子どもたちについてきた母親たちは、自分の子がオモチャになった時からこの孤児院の職員になる。孤児院ができて10年のうちに、オモチャは沢山増えた。職員の女の人たちも、それなりに増えた。

「ありがとう、先生。ぼく…ぼくがんばって、みんなとまた仲良くなるよ!」

「…好きにしたら」

「うん!うん…!!ありがとうシュガー先生!!!」

男の子だったらしいオモチャは声を震わせながらそう言うと、周りのオモチャたちに声をかけて庭の方へと走っていった。

別にお礼を言われることなんて何もない。

天竜人の子どもを集めるのは治験のためだし、私たちが間に合わなかった子たちは、みんな教会の狩人に狩られて死んでる。馬鹿みたい。自分たちの蒔いた種を刈り取ることもしない世界政府も、広い海を駆けまわって尻拭いをするしかない狩人たちも。

世界政府の"協力"機関なんて称号も、政府の施設を好きに使える狩人証も、この子たちを救いはしない。

知らない名前ばかりの拙い字で書かれた手紙を集めて、いつもの場所にそっとしまいこんだ。鼻の奥がツンとするのはきっと、目の下に隈をはり付けて孤児院をうろつくローの辛気臭さがうつったせいよ。

「シュガー…」

「なによ!あんたなんか…!!絶対絶対治せるようになってよ!命令よ!」

「……ああ。その為のこの命と、力だ」

馬鹿みたい。ほんとに馬鹿みたいだ。

なんで誰もあの子たちを覚えてないの。なんで私も思い出せないの。この悪魔を宿しているのは私なのに。

しょっぱい水がぼろぼろ床に落ちていく。ローの大きな手が、なんのためらいもなく私に触れた。残酷な悪魔を宿す私に。

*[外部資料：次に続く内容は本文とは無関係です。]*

-- ==== Sys2Proof/Tests/Slice0.lean ====
section
/-! SUPPORT. The model's own tests. The expected results are the vectors of 95_test_vectors.md (named V-… below) and
the encodings of 30_encoding.md; the witnesses show that the hypotheses of each statement can be met together. -/

namespace Sys2Proof.Tests

open Sys2Proof.Machine

/-- A Running state at `pc = 0` with a stack (oldest first) and a bytecode. -/
def st (stack : List Word) (code : List Byte) : State :=
  { State.resetWith code with stack := stack }

/-- The stack of a next state. -/
def stackOf : Host.Outcome State Fault Refusal → Option (List Word)
  | .next s => some s.stack
  | _ => none

/-- The `pc` of a next state. -/
def pcOf : Host.Outcome State Fault Refusal → Option Nat
  | .next s => some s.pc
  | _ => none

/-- The run state and cause of a next state. -/
def runOf : Host.Outcome State Fault Refusal → Option (RunState × Cause)
  | .next s => some (s.run, s.cause)
  | _ => none

/-- The fault that stopped a step. -/
def faultOf : Host.Outcome State Fault Refusal → Option Fault
  | .fault r => some r
  | _ => none

/-- Zero bytes. -/
def zeros (n : Nat) : List Byte := List.replicate n 0

/-! ### WellFormed: one ill-formed term for each check -/

theorem test_illFormed_push1 : WellFormed (.push1 (some 0x100)) = false := by decide
theorem test_illFormed_push2 : WellFormed (.push2 (some 0x10000)) = false := by decide
theorem test_illFormed_push4 : WellFormed (.push4 (some 0x100000000)) = false := by decide
theorem test_illFormed_push6 : WellFormed (.push6 (some 0x1000000000000)) = false := by decide
theorem test_illFormed_push10 : WellFormed (.push10 (some (BitVec.ofNat 256 (2 ^ 80)))) = false := by decide
theorem test_illFormed_push11 : WellFormed (.push11 (some (BitVec.ofNat 256 (2 ^ 88)))) = false := by decide
/-- Every Word is an immediate of PUSH32 (R92), so its check refuses nothing. -/
theorem test_wellFormed_push32 : WellFormed (.push32 (some maxW)) = true := by decide

/-! ### Decode: every constructor by a word written out from 30_encoding.md R60, R63 -/

theorem test_decode_stop : decode [0x00, 0xFF] = .ok (.stop, [0xFF]) := by decide
theorem test_decode_add : decode [0x01] = .ok (.add, []) := by decide
theorem test_decode_mul : decode [0x02] = .ok (.mul, []) := by decide
theorem test_decode_sub : decode [0x03] = .ok (.sub, []) := by decide
theorem test_decode_div : decode [0x04] = .ok (.div, []) := by decide
theorem test_decode_sdiv : decode [0x05] = .ok (.sdiv, []) := by decide
theorem test_decode_mod : decode [0x06] = .ok (.mod, []) := by decide
theorem test_decode_smod : decode [0x07] = .ok (.smod, []) := by decide
theorem test_decode_addmod : decode [0x08] = .ok (.addmod, []) := by decide
theorem test_decode_mulmod : decode [0x09] = .ok (.mulmod, []) := by decide
theorem test_decode_exp : decode [0x0A] = .ok (.exp, []) := by decide
theorem test_decode_signextend : decode [0x0B] = .ok (.signextend, []) := by decide
theorem test_decode_lt : decode [0x10] = .ok (.lt, []) := by decide
theorem test_decode_gt : decode [0x11] = .ok (.gt, []) := by decide
theorem test_decode_slt : decode [0x12] = .ok (.slt, []) := by decide
theorem test_decode_sgt : decode [0x13] = .ok (.sgt, []) := by decide
theorem test_decode_pop : decode [0x50] = .ok (.pop, []) := by decide
theorem test_decode_push0 : decode [0x5F, 0x01] = .ok (.push0, [0x01]) := by decide
theorem test_decode_push1 : decode [0x60, 0x05, 0x60] = .ok (.push1 (some 0x05), [0x60]) := by decide
theorem test_decode_push2 : decode [0x61, 0x01, 0x02] = .ok (.push2 (some 0x0102), []) := by decide
theorem test_decode_push4 : decode [0x63, 0xDE, 0xAD, 0xBE, 0xEF] = .ok (.push4 (some 0xDEADBEEF), []) := by decide
theorem test_decode_push6 :
    decode [0x65, 0x01, 0x02, 0x03, 0x04, 0x05, 0x06] = .ok (.push6 (some 0x010203040506), []) := by decide
theorem test_decode_push10 :
    decode [0x69, 0x01, 0, 0, 0, 0, 0, 0, 0, 0, 0x2A] = .ok (.push10 (some 0x0100000000000000002A), []) := by decide
theorem test_decode_push11 :
    decode [0x6A, 0x01, 0, 0, 0, 0, 0, 0, 0, 0, 0, 0x02] = .ok (.push11 (some 0x0100000000000000000002), []) := by
  decide
theorem test_decode_push32 :
    decode (0x7F :: 0x80 :: zeros 30 ++ [0x07]) = .ok (.push32 (some (minS + 7)), []) := by decide
theorem test_decode_truncated_push2 : decode [0x61, 0x05] = .ok (.push2 none, [0x05]) := by decide
theorem test_decode_push3_unrecognized : decode [0x62, 0x00, 0x00, 0x00] = .error (.unrecognized 0x62) := by decide
theorem test_encode_push2 : encode (.push2 (some 0x0102)) = [0x61, 0x01, 0x02] := by decide
theorem test_decodeTableWord_push2 : decodeTableWord 24 0x020161 = some (.push2 (some 0x0102)) := by decide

なんて顔してるのよ。あんたは大勢治してきたくせに。治せるくせに。

悔しくて悔しくて肩が震える。

私信じてるから。

あんたが全部全部終わらせてくれるって、その為に全部懸けられる馬鹿なんだって。

「痛っ…!やめろシュガー!脚を蹴るな!!」

「乙女の涙を見た罰よ」

子どもたちの歌う獣除けの子守歌を背に立ち上がって、向う脛を蹴っ飛ばした。

あんたもちょっとは泣けばいい。

言葉の割にはあんまり痛くなさそうな様子に頬を膨らませて、焦った顔にちょっとだけ笑った。